An open API service indexing awesome lists of open source software.

https://github.com/geedium/sphinx-polar

Spotify Data Transformation and Analysis
https://github.com/geedium/sphinx-polar

analysis cli data-transformation interview-task kaggle nodejs python utilities

Last synced: 3 months ago
JSON representation

Spotify Data Transformation and Analysis

Awesome Lists containing this project

README

        

# Kaggle Big Data Dataset Tool
This tool filters and optimizes CSV files (**artists** and **tracks**) to generate claims more easily and saves records after filtering to a SQL database.

Important: Ensure you have the **~/.kaggle/kaggle.json** configuration file set up before running the tool. You can obtain this configuration from Kaggle's Public API. Additionally, Python must be installed on your system to run the CLI and successfully extract CSVs.

## Prerequisites
- Python
- Node.js
- PostgreSQL

## Python
Ensure Python is installed on your system. You can download it from the [official Python website](https://www.python.org/downloads/).

## Node.js
Ensure Node.js is installed on your system. You can download it from the [official Node.js website](https://nodejs.org/).

## PostgreSQL
Ensure PostgreSQL is installed and running on your system. You can download it from the [official PostgreSQL website](https://www.postgresql.org/download/).

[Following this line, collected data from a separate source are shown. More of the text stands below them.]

/-! ### The coding layer (R95) -/

/-- The data bits that the coding layer delivers, how many, the descrambler's last 58 bits, and the code errors. N25: received polarity as
LNK_LCFG.INV says, the self-synchronous scrambler x^58 + x^39 + 1, and 64 zero bits for a block with another sync header than 0b01,
counted with its end. P50: its transcoding and RS(544,514) are those of IEEE 802.3, which the command brings done (assumption 123). -/
def lineBits (n25 inv : Bool) (hist : Nat) (bs : List LineBlock) : Nat × Nat × Nat × Nat :=
  bs.foldl (fun a b =>
    let m := 2 ^ b.n
    if !n25 then (a.1 * m + b.bits % m, a.2.1 + b.n, a.2.2.1, a.2.2.2)
    else
      let s := a.2.2.1 * m + (if inv then m - 1 - b.bits % m else b.bits % m)
      let good := (if inv then 3 - b.header else b.header) == 1
      (a.1 * m + (if good then Nat.xor s (Nat.xor (s / 2 ^ 39) (s / 2 ^ 58)) % m else 0), a.2.1 + b.n, s % 2 ^ 58,
        a.2.2.2 + b2n (!good && b.ends))) (0, 0, hist, 0)

/-! ### Receiving a frame (R99 to R102, R109 to R112) -/

/-- The number in the `n` bits from bit `pos` on of a frame of `f` bits whose first bit is the most significant. -/
def frameField (frame f pos n : Nat) : Nat := frame / 2 ^ (f - pos - n) % 2 ^ n

/-- The lane check: CRC-8 over the 26 header bits (R101). -/
def laneCheck (hdr : Nat) : Nat := crcBits 8 0x07 0xFF (msbBits 26 hdr)

/-- A segment's CRC-16 over TAG and payload (R102). -/
def segCrc (tag : Nat) (payload : List Bool) : Nat := crcBits 16 0x8BB7 0xFFFF (msbBits 14 tag ++ payload)

/-- The header is valid: SYNC and lane check (R100, R101). -/
def headerOk (frame f : Nat) : Bool :=
  frameField frame f 0 4 == 0b1011 && laneCheck (frameField frame f 0 26) == frameField frame f 26 8

/-- The skew of a frame that enters the lanes in counted crossing `k` with tag `tag` (R85, R109): (k − tag − O) mod S
reduced to −⌊S/2⌋ to ⌈S/2⌉ − 1. -/
def frameSkew (t : Tab) (k tag : Nat) : Int :=
  let s := orbitLen t
  let d := ((k : Int) - tag - (t.fld Reg.TIM_ORIGIN_O : Nat)) % s
  if d ≤ ((s + 1) / 2 : Nat) - 1 then d else d - s

/-- The greatest early skew E = min(64 − A, ⌊S/2⌋) (R86). -/
def earlyLimit (t : Tab) : Nat := min (64 - t.fld Reg.TIM_ALIGN_A) (orbitLen t / 2)

/-- Record a segment's skew in the present epoch, saturated to −128 to 127 (R113). -/
def Engine.recordSkew (e : Engine) (q : Nat) (sk : Int) : Engine :=
  let v := (max (-128) (min 127 sk) + 128).toNat
  let old := e.lnk.skew.get (16 * q)
  let new := if old = 0 then 1 + 256 * v + v else 1 + 256 * min ((old - 1) / 256) v + max ((old - 1) % 256) v
  { e with lnk := { e.lnk with skew := e.lnk.skew.set (16 * q) new } }

/-- One enabled slot of a frame at bit `pos`: absent, failing its CRC, or sent on to its alignment buffer (R102, R109 to
R111). `bank` is the slot table that parses the frame. -/
def receiveSlot (bank : Tab) (f frame tag pres : Nat) (skew : Int) (a : Engine × Nat) (j q : Nat) : Engine × Nat :=
  let (e, pos) := a
  let s := slotOf bank q
  if !s.en then (e, pos)
  else
    let n := s.size
    let pos' := pos + n + 16
    if !tbit pres j then ((e.bump (Reg.LNK_SABSENT_COUNT q)).raise (Src.lnk + 7) q, pos')
    else
      let pay := frameField frame f pos n
      if segCrc tag (msbBits n pay) ≠ frameField frame f (pos + n) 16 then
        ((e.bump (Reg.LNK_SCRC_COUNT q)).raise (Src.lnk + 6) q, pos')
      else if !e.locked then (e, pos')
      else
        let orb := orbitLen e.active
        let sk := skew + (s.lag : Nat)
        let n0 := crossAdd orb e.counted (-((e.act Reg.TIM_ORIGIN_O : Nat) : Int) - sk)
        let ws := (List.range s.count).map (fun i => frameField frame f (pos + i * s.bits) s.bits)
        let seg : Seg := ⟨q, n0, sk, crossAdd orb e.counted (lRx e.active : Nat), ws⟩
        let e1 := e.recordSkew q sk
        ({ e1 with lnk := { e1.lnk with rx := e1.lnk.rx ++ [seg] } }, pos')

/-- A frame with a valid header on a lane that is UP (R109 to R112). -/
def receiveValid (bankOf : Nat → Tab) (l frame : Nat) (e : Engine) : Engine :=
  let f := frameBits e.active l
  let tag := frameField frame f 4 14
  let pres := frameField frame f 18 8
  let e0 := e.setReg (Reg.LNK_LSTAT_TAG l) tag
  if orbitLen e.active ≤ tag then (e0.bump (Reg.LNK_TAGERR_COUNT l)).raise (Src.lnk + 2) l
  else
    let sk := frameSkew e.active e.counted tag
    let tl := crossAdd (orbitLen e.active) e.counted (-((e.act Reg.TIM_ORIGIN_O : Nat) : Int) - sk)
    let bank := bankOf tl
    ((List.range 8).foldl (fun a j => receiveSlot bank f frame tag pres sk a j (8 * l + j)) (e0, 34)).1

/-- A frame taken whole on lane `l`, `gap` bits after the end of the frame before it (R95, R98, R108, R109). -/
def receiveFrame (bankOf : Nat → Tab) (l gap : Nat) (line : List LineBlock) (codeErrs fecCorr : Nat) (e : Engine) : Engine :=
  let st := e.laneState l
  let n25 := laneMode e.active l == 1
  let d := lineBits n25 (e.act (Reg.LNK_LCFG_INV l) == 1) (e.lnk.scr.get l) line
  if 144 ≤ l ∨ st < 2 ∨ d.2.1 ≠ gap + frameBits e.active l then e
  else
    let frame := d.1 % 2 ^ frameBits e.active l
    let e0 := Engine.bumpBy { e with lnk := { e.lnk with scr := e.lnk.scr.set l d.2.2.1 } } (Reg.LNK_CODEERR_COUNT l)
      (if n25 then d.2.2.2 else codeErrs)
    let e1 := if laneMode e.active l = 2 then e0.bumpBy (Reg.LNK_FECCORR_COUNT l) fecCorr else e0
    let ok := headerOk frame (frameBits e.active l)
    if st = 2 then
      let g := e1.lnk.good.get l
      if !ok then { e1 with lnk := { e1.lnk with good := e1.lnk.good.set l 0 } }
      else
        let g' := if g = 0 ∨ 15 < gap then 1 else g + 1
        let e2 := ({ e1 with lnk := { e1.lnk with good := e1.lnk.good.set l g' } }).setReg (Reg.LNK_LSTAT_TAG l)
          (frameField frame (frameBits e.active l) 4 14)
        if 4 ≤ g' then receiveValid bankOf l frame (e2.setLane l 3) else e2
    else if !ok || decide (15 < gap) then
      let e2 := (e1.bump (Reg.LNK_LCHKERR_COUNT l)).raise (Src.lnk + 3) l
      let b := e2.lnk.bad.get l + 1
      if 4 ≤ b then e2.setLane l 2 else { e2 with lnk := { e2.lnk with bad := e2.lnk.bad.set l b } }
    else receiveValid bankOf l frame { e1 with lnk := { e1.lnk with bad := e1.lnk.bad.set l 0 } }

/-! ### Alignment (R86) -/

/-- A segment reaches its alignment buffer: accepted, late, early or duplicate (R86). -/
def alignSegment (e : Engine) (g : Seg) : Engine :=
  let t := e.active
  if (t.fld Reg.TIM_ALIGN_A : Nat) ≤ g.skew then (e.bump (Reg.LNK_SLATE_COUNT g.q)).raise (Src.lnk + 4) g.q
  else if g.skew < -((earlyLimit t : Nat) : Int) then (e.bump (Reg.LNK_SEARLY_COUNT g.q)).raise (Src.lnk + 5) g.q
  else if e.lnk.buf.any (fun b => b.q == g.q && b.n == g.n) then e.bump (Reg.LNK_SDUP_COUNT g.q)
  else
    let e1 := e.bump (Reg.LNK_SGOOD_COUNT g.q)
    { e1 with lnk := { e1.lnk with buf := e1.lnk.buf ++ [g] } }

/-- The segments whose buffer crossing is `k` reach their buffers, in the order in which they arrived (R85). -/
def alignDue (e : Engine) (k : Nat) : Engine :=
  let due := e.lnk.rx.filter (fun g => g.due == k)
  due.foldl alignSegment { e with lnk := { e.lnk with rx := e.lnk.rx.filter (fun g => g.due != k) } }

/-- The segments held for crossing `n`. -/
def Engine.segments (e : Engine) (n : Nat) : List Seg := e.lnk.buf.filter (fun g => g.n == n)

/-- The segments of crossing `n` leave their buffers (R85). -/
def Engine.releaseSegs (e : Engine) (n : Nat) : Engine :=
  { e with lnk := { e.lnk with buf := e.lnk.buf.filter (fun g => g.n != n) } }

/-! ### Lane modes and power at a commit, in STANDBY and at the wake (R112, R116) -/

/-- After a commit: a lane whose mode changed restarts from DOWN, or is OFF (R108, R112, R116). -/
def lanesCommitted (old : Tab) (e : Engine) : Engine :=
  let e1 := (List.range 144).foldl (fun a l =>
    if laneMode old l = laneMode a.active l then a
    else if a.st = stStandby then a
    else (a.setLane l (if laneMode a.active l = 0 then 0 else 1)).dropRx l) e
  e1.eqAll

/-- The slot tables `old` are kept for the frames that they still govern, those of crossings before `c` (R112); those of frames that no
skew reaches any more are forgotten. -/
def keepBank (old : Tab) (c : Nat) (e : Engine) : Engine :=
  if !slotsDiffer old e.active then e
  else
    let live := e.lnk.banks.filter (fun b => decide (e.counted < b.1 + 2 * orbitLen e.active))
    { e with lnk := { e.lnk with banks := live ++ [(c, Tab.ofBlocks [3] old)] } }

/-- Every lane powers down (R116, R443). -/
def lanesOff (e : Engine) : Engine :=
  (List.range 144).foldl (fun a l => if a.laneState l = 0 then a else (a.setLane l 0).dropRx l) e

/-- Every lane returns to its active mode from DOWN (R116, R444). -/
def lanesOn (e : Engine) : Engine :=
  (List.range 144).foldl (fun a l => if laneMode a.active l = 0 then a else a.setLane l 1) e

/-! ### Skew statistics (R113, R114) -/

/-- The report of a source over its eight complete epochs: VALID, MIN + 128, MAX + 128 (R113). -/
def skewReport (sk : Tab) (q : Nat) : Bool × Nat × Nat :=
  let vs := ((List.range 8).map (fun j => sk.get (16 * q + 1 + j))).filter (· != 0)
  match vs with
  | [] => (false, 128, 128)
  | _ => (true, (vs.map (fun v => (v - 1) / 256)).foldl min 255, (vs.map (fun v => (v - 1) % 256)).foldl max 0)

/-- Write the report of source `q` into its register (R113). -/
def Engine.reportSkew (e : Engine) (q : Nat) : Engine :=
  let r := skewReport e.lnk.skew q
  let ws : List (Fld × Nat) := [(Reg.LNK_SSKEW_MIN q, r.2.1 + 128), (Reg.LNK_SSKEW_MAX q, r.2.2 + 128),
    (Reg.LNK_SSKEW_VALID q, b2n r.1)]
  { e with regs := e.regs.puts ws }

/-- The sources that hold skew records. -/
def skewed (sk : Tab) : List Nat := (sk.map (fun kv => kv.1 / 16)).dedup

/-- LNK_SKEWSUM and LNK_SKEWSRC over the valid sources; the lower index where two share an extreme (R114). -/
def Engine.skewSum (e : Engine) : Engine :=
  let vs := (skewed e.lnk.skew).filter (fun q => (skewReport e.lnk.skew q).1)
  let lo := vs.foldl (fun a q => match a with
    | none => some q
    | some b => if (skewReport e.lnk.skew q).2.1 < (skewReport e.lnk.skew b).2.1 then some q else some b) (none : Option Nat)
  let hi := vs.foldl (fun a q => match a with
    | none => some q
    | some b => if (skewReport e.lnk.skew b).2.2 < (skewReport e.lnk.skew q).2.2 then some q else some b) (none : Option Nat)
  let ws : List (Fld × Nat) := match lo, hi with
    | some l, some h =>
      [(Reg.LNK_SKEWSUM_MIN, (skewReport e.lnk.skew l).2.1 + 128), (Reg.LNK_SKEWSUM_MAX, (skewReport e.lnk.skew h).2.2 + 128),
       (Reg.LNK_SKEWSUM_VALID, 1), (Reg.LNK_SKEWSRC_MINSRC, l), (Reg.LNK_SKEWSRC_MAXSRC, h)]
    | _, _ =>
      [(Reg.LNK_SKEWSUM_MIN, 0), (Reg.LNK_SKEWSUM_MAX, 0), (Reg.LNK_SKEWSUM_VALID, 0), (Reg.LNK_SKEWSRC_MINSRC, 0),
       (Reg.LNK_SKEWSRC_MAXSRC, 0)]
  { e with regs := e.regs.puts ws }

/-- The present epoch becomes the latest complete one (R113). -/
def shiftEpochs (sk : Tab) : Tab :=
  sk.foldl (fun a kv => if kv.1 % 16 < 8 then a.set (kv.1 + 1) kv.2 else a) []

/-- An epoch of 128 orbits ends: the reports are formed anew (R113, R114). -/
def skewEpochEnd (e : Engine) : Engine :=
  if !e.locked || decide (e.tim.orbits < 128) then e
  else
    let qs := skewed e.lnk.skew
    let e1 : Engine := { e with lnk := { e.lnk with skew := shiftEpochs e.lnk.skew }, tim := { e.tim with orbits := e.tim.orbits - 128 } }
    (qs.foldl Engine.reportSkew e1).skewSum

/-- Lock clears all statistics (R113). -/
def clearSkew (e : Engine) : Engine :=
  let qs := skewed e.lnk.skew
  (qs.foldl Engine.reportSkew { e with lnk := { e.lnk with skew := [] } }).skewSum

/-! ### Functions (Table 4.8) -/

/-- The lanes a target names: one, or all. -/
def laneTargets (target : Nat) : List Nat := if target = allInstances then List.range 144 else [target]

/-- The first resource of a kind that a context may not act on. -/
def ownersBad (e : Engine) (c kind : Nat) (is : List Nat) : Option Nat := is.findSome? (fun i => e.ownerBad c kind i)

/-- LANE_MODE. -/
def fnLaneMode : Fn :=
  { op := 0x0310, kind := .basic, owner := fun e p => ownersBad e p.ctx 1 (laneTargets p.target)
    range := fun _ p => firstBad [(p.target == allInstances || decide (p.target < 144), 7), (decide (p.arg 0 ≤ 2), 8)] }

/-- The field LANE_MODE writes. -/
def wLaneMode (_ : Engine) (p : Packet) : List (Fld × Nat) :=
  (laneTargets p.target).map (fun l => (Reg.LNK_LCFG_MODE l, p.arg 0))

/-- EQ_MODE. -/
def fnEqMode : Fn := { fnLaneMode with op := 0x0312 }

/-- The field EQ_MODE writes. -/
def wEqMode (_ : Engine) (p : Packet) : List (Fld × Nat) :=
  (laneTargets p.target).map (fun l => (Reg.LNK_LCFG_EQ l, p.arg 0))

/-- The fields of an LNK_SCFG image (Table 4.11). -/
def scfgImage (q v : Nat) : List (Fld × Nat) :=
  [(Reg.LNK_SCFG_EN q, bit v 0), (Reg.LNK_SCFG_TYPE q, bit v 1), (Reg.LNK_SCFG_WSIZE q, bits v 3 2),
   (Reg.LNK_SCFG_COUNT q, bits v 14 4), (Reg.LNK_SCFG_LAG q, bits v 20 15), (Reg.LNK_SCFG_WBASE q, bits v 26 21)]

/-- The bits of an LNK_SCFG image that are not reserved. -/
def scfgMask : Nat := 0x07FFFFFF

/-- SET_SOURCES. -/
def fnSetSources : Fn :=
  { op := 0x0311, kind := .basic, len := lenIs 32
    owner := fun e p => match e.ownerBad p.ctx 1 p.target with
      | some o => some o
      | none => ownersBad e p.ctx 2 ((List.range 8).map (8 * p.target + ·))
    range := fun _ p => match firstBad [(decide (p.target < 144), 7)] with
      | some d => some d
      | none => wordsBad p (fun _ v => within scfgMask v) }

/-- The fields SET_SOURCES writes. -/
def wSetSources (_ : Engine) (p : Packet) : List (Fld × Nat) :=
  (List.range 8).flatMap (fun j => scfgImage (8 * p.target + j) (p.word j))

/-- SET_TRX. -/
def fnSetTrx : Fn :=
  { op := 0x0313, kind := .basic, range := fun _ p => firstBad [(p.target == 0, 7), (decide (p.arg 0 ≤ 1), 8)] }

# Installing Node.js Dependencies
Install the necessary dependencies using your preferred package manager:
```bash
yarn install
# or
npm install
```
There are also alternatives like **pnpm**.

# Environment Variables
Create a **.env** file in the root directory of your project and insert the required environment variables as specified in the **.env.example** file. These variables include database connection details, AWS S3 bucket information, and any other necessary configurations.

# Running Phase
First, build the project:
```bash
yarn build
```
This command compiles the TypeScript source files to JavaScript. After running this command, there should be a **dist** folder containing the distribution JavaScript files.

## 1. Ingesting Data from Data Source
To download CSV files associated with the artist and track, run:
```bash
yarn bake
```
This command uses Python to download the required CSV files from Kaggle. It utilizes the kaggle CLI to fetch the datasets. Refer to the **installKaggle.mjs** script for details on how it works.

# 2. Data Transformation
Transform the data and upload it to S3:
```bash
yarn start -t
```
This command reads the downloaded CSV files, filters and transforms the data according to specified criteria, and then uploads the processed data to an AWS S3 bucket. The filtering criteria include:
- Ignoring tracks with no name.
- Ignoring tracks shorter than 1 minute.
- Loading only artists that have tracks after filtering.
The data transformation involves exploding the track release date into separate columns (**year**, **month**, **day**) and transforming the track danceability into string values (**Low**, **Medium**, **High**) based on float.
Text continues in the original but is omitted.